寄生是生物防治的核心种间关系之一，寄生适应性进化表现为本地适应性和密度依赖制约关系。本项目以不同地域来源的线虫生防真菌明尼苏达被毛孢(Hm, Hirsutella minnesotensis)和大豆孢囊线虫(SCN, Heterodera glycines)以及秀丽隐杆线虫(Ce, Caenorhabditis elegans)为研究对象，在组培板中进行Hm对SCN继代侵染实验，获得至少50代适应不同地域SCN种群及Ce的菌株；在温室盆栽大豆条件下，建立Hm对SCN侵染实验，获得至少12代大豆条件下适应不同地域SCN种群的Hm；通过对不同线虫种群交叉接种和不同真菌接种浓度下真菌对线虫寄生率测定，明确Hm对SCN的寄生适应性、本地适应性及密度依赖制约关系；通过Hm群体基因组和转录组分析，揭示Hm寄生SCN关键基因，明确Hm对SCN寄生适应性进化分子机制，本研究具有重要的理论和实际意义。

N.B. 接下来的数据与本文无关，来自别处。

/-- `CODEBOOK_WRITER_RETIRE`: the first writer of the bank that may retire, in ascending strand position, makes the copy it
writes current, from the image, with the entry or with the valid bits cleared, advances the generation by one and ends;
the copy that was current stands as it was under its number, and with it the captures of those who read it. With no writer ready nothing changes. A writer that stalled at its issue looks
again: while its bank is held, or an earlier `LDT` has not resolved, nothing changes; else its two clocks begin. -/
def Obligations.CodebookRetires : Prop :=
  (∀ (s : State) (c b n : Nat) (e : Entry) (r : List (Nat × Entry)),
    let ready := (coreStrands c).flatMap (fun n => ((s.strand n).open_.filter (fun e =>
      bankWritten e.instr == some b && s.writerReady n e b)).map (fun e => (n, e)))
    (ready = [] → exec (.codebookWriterRetire c b) s = .next s) ∧
    (ready = (n, e) :: r → e.dests = [] → e.caps = [] → ∃ t, exec (.codebookWriterRetire c b) s = .next t ∧
      t.mem = s.mem ∧ t.entry? n e.id = none ∧
      ((t.core c).bank b).gen = ((s.core c).bank b).gen + 1 ∧
      ((t.core c).bank b).current.mode = (writerCopy e ((s.core c).bank b).current).mode ∧
      ((t.core c).bank b).current.entries = (writerCopy e ((s.core c).bank b).current).entries ∧
      ((t.core c).bank b).current.valid = (writerCopy e ((s.core c).bank b).current).valid ∧
      (∀ bk a x p q, e.instr = .cbwr bk a x p q → e.ain.bv.toNat < 256 → mget? ((t.core c).bank b).current.entries e.ain.bv.toNat = some e.ain.av) ∧
      ((t.core c).bank b).curIdx = 1 - ((s.core c).bank b).curIdx ∧
      ((t.core c).bank b).copy ((s.core c).bank b).curIdx = ((s.core c).bank b).current ∧
      (∀ m, (t.strand m).flights.map Flight.caps = (s.strand m).flights.map Flight.caps ∧
        ∀ x ∈ (s.strand m).open_, (m ≠ n ∨ x.id ≠ e.id) → x ∈ (t.strand m).open_) ∧
      (∀ k, k ≠ b → (t.core c).bank k = (s.core c).bank k))) ∧
  (∀ (s : State) (n b : Nat) (e : Entry), s.entry? n e.id = some e → e.slip = false → e.dests = [] →
    bankWritten e.instr = some b → e.step = writerStalled →
    (s.writerStalls n e.seq b = true → exec (.loadReturn n e.id [] false) s = .next s) ∧
    (s.writerStalls n e.seq b = false → ∃ t y, exec (.loadReturn n e.id [] false) s = .next t ∧ t.mem = s.mem ∧
      t.entry? n e.id = some y ∧ y.step = 0 ∧ y.clk = s.clk ∧ y.instr = e.instr ∧ y.x = e.x ∧ y.y = e.y ∧ t.cores = s.cores))

/-- `WAITV_REREAD`. While it may not perform, or watches and neither a write of its line was seen nor 4,096 clocks have
passed, nothing changes. When a read is due it translates its address again and reads the word: a marked line is POISON, a
value that meets the condition resolves the operation, whose D receives it in the next clock, and any other value leaves it
watching. A clock that begins after a write of the line shows it to the operation, which then reads again. Through a window
one request is made, and the value that returns is judged in the same way.
`STREAM_PATTERN_READ` of an unbound stream, or of one that needs no vector, does nothing. Of a bound one it reads the next
vector it needs: a pattern in memory by the checks and the decoding of a vector load, whose fault it keeps with the vector; a
raw one as the 64 lanes that lie there; a row of a tile by a tile request, whose copy delivers the part of the row. -/
def Obligations.WaitAndStreamReads : Prop :=
  (∀ (s : State) (n : Nat) (e : Entry) (d a b : BitVec 6) (p q : Bool) (c : BitVec 3) (w : Bool),
    s.entry? n e.id = some e → e.instr = .waitv d a b p q c w → e.step ≠ 2 →
    let due := e.step = 3 ∨ e.clk + 4096 ≤ s.clk
    ((s.strand n).mayPerform e = false ∨ (e.step ≠ 0 ∧ ¬ due) → exec (.waitvReread n e.id) s = .next s) ∧
    ((s.strand n).mayPerform e = true → e.step = 0 → ∀ rd l pa, e.rds = rd :: l →
      (rd.tgt = .mem pa → ∀ s1 bs m, s.load n pa rd.len true = (s1, bs, m) → ∃ t, exec (.waitvReread n e.id) s = .next t ∧
        WaitvOutcome s1 n e c w (leNat bs) m (s1.home (pa / 256)).wts t) ∧
      (∀ win dst, rd.tgt = .window win dst pa →
        (∀ bs m, rd.got = some (bs, m) → ∃ t, exec (.waitvReread n e.id) s = .next t ∧ WaitvOutcome s n e c w (leNat bs) m 0 t) ∧
        (rd.got = none → exec (.waitvReread n e.id) s = .next (if (s.strand n).requested e.id then s
          else s.sendReq n e.id dst (.load rd.len) pa [])))) ∧
    ((s.strand n).mayPerform e = true → e.step ≠ 0 → due →
      let ea := e.ain.av &&& ~~~(if w then 3#64 else 7#64)
      let pl := ((({ st := s } : Plan)).poison (e.ain.cap.x.tag 0) 0 ea).access n 0 .load ea (if w then 4 else 8)
      (∀ t, pl.verdict = some t → exec (.waitvReread n e.id) s = .next (pl.st.trapEntry n e t)) ∧
      (pl.verdict = none → pl.miss = true → exec (.waitvReread n e.id) s = .next pl.st) ∧
      (pl.verdict = none → pl.miss = false → ∀ rd l pa, pl.rds = rd :: l → rd.tgt = .mem pa →
        let e1 := { e with rds := pl.rds, step := 0 }
        ∀ s1 bs m, (pl.st.modEntry n e.id (fun _ => e1)).load n pa rd.len true = (s1, bs, m) →
          (s1.entry? n e.id).isSome = true → ∃ t, exec (.waitvReread n e.id) s = .next t ∧
            WaitvOutcome s1 n e1 c w (leNat bs) m (s1.home (pa / 256)).wts t)) ∧
    (e.step = 1 → s.agenda = [] → s.cur8.thermal = false → ∀ rd pa, rd ∈ e.rds → rd.tgt = .mem pa →
      (s.home (pa / 256)).wts ≠ e.aux → ∃ t y, step s = .next t ∧ t.entry? n e.id = some y ∧ y.step = 3)) ∧
  (∀ (s : State) (n : Nat) (e : Entry), s.entry? n e.id = some e → e.step = 2 → e.clk ≤ s.clk →
    (s.strand n).blockedEntry e = false →
    exec (.waitvReread n e.id) s = .next (s.completeEntry n e [.s ⟨e.aux, false⟩] 0)) ∧
  (∀ (s : State) (n q : Nat),
    let core := s.core (coreOf n)
    (mget? (s.strand n).streams q = none → exec (.streamPatternRead n q) s = .next s) ∧
    (∀ y, mget? (s.strand n).streams q = some y → ((s.strand n).streamPending q = true ∨ y.missing core = none) →
      exec (.streamPatternRead n q) s = .next s) ∧
    (∀ y j lo hi, mget? (s.strand n).streams q = some y → (s.strand n).streamPending q = false →
      y.missing core = some j → y.needs core = some (lo, hi) →
      (y.isTile = false → y.rds = [] →
        let pl := (({ st := s } : Plan)).readReg n 1 y.tyField y.isRaw (~~~0#64) (s.modeOf n) (y.va j)
        let pends := (rdBanks y.isRaw pl.rds).any (fun b => (s.strand n).bankPending b)
        (∀ t, pl.verdict = some t → exec (.streamPatternRead n q) s = .next (pl.st.setStream n q (some { y with fault := some (j, t), rds := [] }))) ∧
        (pl.verdict = none → (pl.miss = true ∨ pends = true) → exec (.streamPatternRead n q) s = .next pl.st) ∧
        (pl.verdict = none → pl.miss = false → pends = false → ∀ s1 l, pl.st.patternReads n q pl.rds [] = (s1, l, true) →
          ∃ u, exec (.streamPatternRead n q) s = .next u ∧ u.mem = s1.mem ∧
            GotVector u n q lo j y (decodeReg l y.tyField y.isRaw (~~~0#64) (s1.copyOf n []) (y.va j)).1
              (decodeReg l y.tyField y.isRaw (~~~0#64) (s1.copyOf n []) (y.va j)).2) ∧
        (pl.verdict = none → pl.miss = false → y.isRaw = true → ∀ pa w0 w1 s1 bs m,
          pl.rds = [⟨y.va j, .mem pa, 256, w0, w1, none, false⟩] → pl.st.load n pa 256 false = (s1, bs, m) → bs.length = 256 →
          ∃ u v f, exec (.streamPatternRead n q) s = .next u ∧ GotVector u n q lo j y v f ∧ ∀ k < 64,
            lane v.v k = BitVec.ofNat 32 (leNat ((bs.drop (4 * k)).take 4)) ∧ v.tag k = m ∧
            laneFlags f k = (if m then 64#7 else 0#7))) ∧
      (y.isTile = true → ∀ bd s1 r, (s.strand n).bound = some bd →
        let w6 := (y.word 6).toNat
        let hint := bitsN w6 19 17
        s.tileReq (wingOf n) bd (tagOf bd.asid (bitsN w6 31 20) (y.coords j)) (bitsN w6 63 48) hint (.stream n q) (s.pts n) = (s1, r) →
        ((∀ k, r ≠ .hit k) → exec (.streamPatternRead n q) s = .next s1) ∧
        (∀ k, r = .hit k → y.isRaw = true →
          let x := s1.slotOf (wingOf n) k
          let pin := s1.pinOver (coreOf n) x hint
          ((y.rowPart j).2 ≠ 0 → exec (.streamPatternRead n q) s = .next (s1.setStream n q (some { y with
            fault := some (j, { cause := .xlate, sub := xTilerange }) }))) ∧
          ((y.rowPart j).2 = 0 → pin = true → exec (.streamPatternRead n q) s = .next (s1.setStream n q (some { y with
            fault := some (j, { cause := .pinovf }) }))) ∧
          ((y.rowPart j).2 = 0 → pin = false → ∃ u f, exec (.streamPatternRead n q) s = .next u ∧
            let tagged := x.prow.getLsbD (y.rowPart j).1
            GotVector u n q lo j y ⟨mget x.rows (y.rowPart j).1 0, if tagged then ~~~0#64 else 0⟩ f ∧
            ∀ k < 64, laneFlags f k = (if tagged then 64#7 else 0#7))))))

寄生是生物防治的核心种间关系之一，寄生适应性进化表现为本地适应性和密度依赖制约关系。本项目主要研究内容是以不同地域来源的线虫生防真菌明尼苏达被毛孢(Hm, Hirsutella minnesotensis)和大豆孢囊线虫(SCN, Heterodera glycines)以及秀丽隐杆线虫(Ce, Caenorhabditis elegans)为研究对象，通过组培板及温室种植大豆进行Hm对SCN继代侵染实验，明确Hm对SCN的寄生适应性、本地适应性及密度依赖制约关系；通过Hm群体基因组和转录组分析，揭示Hm寄生SCN关键基因，明确Hm对SCN寄生适应性进化分子机制。我们首先完成了明尼苏达被毛孢基因组分析，初步明确了其线虫内寄生特征；群体遗传学分析发现中国种群和美国种群差异较大，中国种群遗传多样性均显著高于美国种群(Tajima's D < 0)，中国种群经历扩张或正选择，美国种群经历瓶颈效应或平衡选择。中美种群的交配型基因不同，中国为mat-1-1而美国为mat-1-2，推测明尼苏达被毛孢为异宗配合，但未发现有性阶段；完成了50个Hm群体基因组重测序，GWAS分析鉴定出与寄生性相关的8个强烈分化位点，并通过基因功能研究验证了一个候选基因与产孢和寄生性有关；同时，通过构建融合GFP菌株，明确了Hm侵染SCN及Ce的侵染历程。在继代侵染方面，继代侵染30代后菌株对不同寄主线虫进行交叉接种，发现没有明显的寄生性提高，经过认真分析发现可能的原因是通过移液枪吸取寄生后的线虫（不能避免带有Hm孢子）转接，从而导致实验失败。因此我们重新构建了新的继代侵染体系，并且修改挑取1条侵染线虫为挑取10条寄生的线虫，并于2017年的年度总结中提出这部分研究内容延期。目前新建立的侵染体系已经在组培坂上完成了30 代的继代侵染和温室4次大豆种植周期，进一步的继代侵染和交叉接种工作正在进行。本研究已经在Genome Biology and Evolution发表论文1篇，1篇在审稿中，在Scientific Reports发表论文1篇。共培养研究生6人，博士后1人。